The Lille court turned down the demand of the Prefecture of the Pas de Calais region, the state representative, to permanently close the operations which humanitarian organizations contend are a lifeline for the estimated more than 7,000 migrants in the camp, commonly known as "the Jungle."
A statement by the prefecture said the installations don't respect sanitation rules, risk fires and are a source of public disorder.
"Administrative inspections of the underground commerce and judicial actions will be continued," it said.
Later, the prefect for Calais, Vincent Berton, announced that the state was lodging an appeal against the court decision.
Thousands of free meals are legally handed out daily to migrants by a state-backed association at the camp and others. However, humanitarian organizations contend that this is not enough food for the growing number of migrants in the camp, and migrants can stand in line for hours for a meal.
The prefecture sent inspectors into the camp in July to check shops and restaurants, including hairdressers, seizing and destroying numerous products and detaining 19 people.
Shops and restaurants were then ordered closed — though some reopen quietly at nightfall.
Maya Konforti of Auberge des Migrants, or Migrants Shelter, a mainstay aid association for migrants, said the court decision allows aid groups and migrants to buy time.
"We're going to see ... how we can improve things," she said by telephone.
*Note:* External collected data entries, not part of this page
/-- A − m − (1 − C) and A + (255 − m) + C differ by 256: one byte, and a carry exactly when there is no borrow. -/
theorem sbcByte_eq_adcByte_not : sbcByte a m cin = adcByte a (~~~m) cin := by
  have operand : (~~~m).toNat = 255 - m.toNat := BitVec.toNat_not
  have result : (sbcByte a m cin).r = (adcByte a (~~~m) cin).r := by
    have difference := sbcByte_r_toNat a m cin
    have sum := adcByte_r_toNat a (~~~m) cin
    apply BitVec.eq_of_toNat_eq
    omega
  have carry : (sbcByte a m cin).c = (adcByte a (~~~m) cin).c := by
    rw [Bool.eq_iff_iff, sbcByte_c_iff, adcByte_c_iff]
    omega
  have overflow : (sbcByte a m cin).v = (adcByte a (~~~m) cin).v := by
    have sign : (~~~m).getLsbD 7 = !m.getLsbD 7 := BitVec.getLsbD_not
    rw [Bool.eq_iff_iff, sbcByte_v_iff, adcByte_v_iff, result, sign, ← Bool.eq_not]
  exact (Sum.mk.injEq ..).mpr ⟨result, carry, overflow⟩

/-! ### The sums in two's complement (R120) -/

theorem adcByte_r_eq : (adcByte a m cin).r = a + m + BitVec.ofNat 8 cin.toNat := by
  simp [adcByte, BitVec.ofNat_add]

theorem adcByte_v_iff_signed :
    (adcByte a m cin).v = true ↔
      a.toInt + m.toInt + cin.toNat < -128 ∨ 127 < a.toInt + m.toInt + cin.toNat := by
  have result := adcByte_r_toNat a m cin
  have carry := cin.toNat_lt
  rw [adcByte_v_iff, Ne, getLsbD_seven_eq_iff, getLsbD_seven_eq_iff, BitVec.toInt_eq_toNat_cond,
    BitVec.toInt_eq_toNat_cond]
  split <;> split <;> omega

theorem sbcByte_r_eq : (sbcByte a m cin).r = a - m - BitVec.ofNat 8 (1 - cin.toNat) := by
  rw [sbcByte_eq_adcByte_not, adcByte_r_eq]
  cases cin <;> bv_omega

theorem sbcByte_v_iff_signed :
    (sbcByte a m cin).v = true ↔
      a.toInt - m.toInt - (1 - cin.toNat) < -128 ∨ 127 < a.toInt - m.toInt - (1 - cin.toNat) := by
  have operand : (~~~m).toInt = -m.toInt - 1 := by
    rw [BitVec.toInt_eq_toNat_cond, BitVec.toInt_eq_toNat_cond, BitVec.toNat_not]
    split <;> split <;> omega
  rw [sbcByte_eq_adcByte_not, adcByte_v_iff_signed, operand]
  omega

end

/-! ### What the rules do -/

/-- A rule of this family: A becomes the sum of A, the operand and the old carry. -/
def accumulateSum (sum : Byte → Byte → Bool → Sum) (m : Byte) (s : State) : Result :=
  assignSum (sum s.a m s.flags.c) s

theorem accumulateSum_eq (sum : Byte → Byte → Bool → Sum) (m : Byte) (s : State) :
    accumulateSum sum m s =
      .next ((s.withA (sum s.a m s.flags.c).r).withFlags (s.flags.summed (sum s.a m s.flags.c))) := rfl

theorem accumulateSum_adcByte_performs : Performs (accumulateSum adcByte) AdcEffect :=
  fun m s => ⟨_, accumulateSum_eq adcByte m s, adcByte_r_toNat _ _ _, adcByte_c_iff _ _ _, adcByte_v_iff _ _ _,
    showsZN_of_flags_eq rfl, ⟨rfl, rfl, rfl, rfl⟩, ⟨rfl, rfl, rfl⟩, rfl, fun _ => rfl⟩

theorem accumulateSum_sbcByte_performs : Performs (accumulateSum sbcByte) SbcEffect :=
  fun m s => ⟨_, accumulateSum_eq sbcByte m s, sbcByte_r_toNat _ _ _, sbcByte_c_iff _ _ _, sbcByte_v_iff _ _ _,
    showsZN_of_flags_eq rfl, ⟨rfl, rfl, rfl, rfl⟩, ⟨rfl, rfl, rfl⟩, rfl, fun _ => rfl⟩

/-- Settles O30: the eight forms run one rule, and its sum is the number of R121. -/
theorem adcAddsWithCarry : Obligations.AdcAddsWithCarry :=
  ⟨accumulateSum_adcByte_performs.runsTwo rfl fun _ _ => rfl,
   accumulateSum_adcByte_performs.runsTwo rfl fun _ _ => rfl,
   accumulateSum_adcByte_performs.runsTwo rfl fun _ _ => rfl,
   accumulateSum_adcByte_performs.runsThree rfl fun _ _ => rfl,
   accumulateSum_adcByte_performs.runsThree rfl fun _ _ => rfl,
   accumulateSum_adcByte_performs.runsThree rfl fun _ _ => rfl,
   accumulateSum_adcByte_performs.runsTwo rfl fun _ _ => rfl,
   accumulateSum_adcByte_performs.runsTwo rfl fun _ _ => rfl⟩

theorem exec_sbcImm_eq_adcImm (m : Byte) (s : State) : exec (.sbcImm m) s = exec (.adcImm (m ^^^ 0xFF)) s := by
  rw [xor_ff_eq_not]
  exact congrArg (assignSum · s) (sbcByte_eq_adcByte_not s.a m s.flags.c)

/-- Settles O31: the eight forms run one rule: the difference of R122, and the sum with the complement. -/
theorem sbcSubtractsWithBorrow : Obligations.SbcSubtractsWithBorrow :=
  ⟨accumulateSum_sbcByte_performs.runsTwo rfl fun _ _ => rfl,
   accumulateSum_sbcByte_performs.runsTwo rfl fun _ _ => rfl,
   accumulateSum_sbcByte_performs.runsTwo rfl fun _ _ => rfl,
   accumulateSum_sbcByte_performs.runsThree rfl fun _ _ => rfl,
   accumulateSum_sbcByte_performs.runsThree rfl fun _ _ => rfl,
   accumulateSum_sbcByte_performs.runsThree rfl fun _ _ => rfl,
   accumulateSum_sbcByte_performs.runsTwo rfl fun _ _ => rfl,
   accumulateSum_sbcByte_performs.runsTwo rfl fun _ _ => rfl,
   exec_sbcImm_eq_adcImm⟩

/-- Settles O32: the sums in two's complement, of the immediate forms. -/
theorem overflowIsSignedRange : Obligations.OverflowIsSignedRange :=
  fun s m =>
    ⟨⟨_, accumulateSum_eq adcByte m s, rfl, adcByte_r_eq s.a m s.flags.c, adcByte_v_iff_signed s.a m s.flags.c⟩,
     ⟨_, accumulateSum_eq sbcByte m s, rfl, sbcByte_r_eq s.a m s.flags.c, sbcByte_v_iff_signed s.a m s.flags.c⟩⟩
But, she added that "a restaurant in the jungle will never be legal." The court action, she said, is "sheer harassment."
The prefecture razed the southern half of the Calais camp in July, after a court gave the green light — but barred the destruction of houses of worship and schools.
Most migrants in Calais, from Syria, Iraq, Afghanistan and sub-Saharan Africa, travel to northern France to try to sneak across the English Channel to Britain.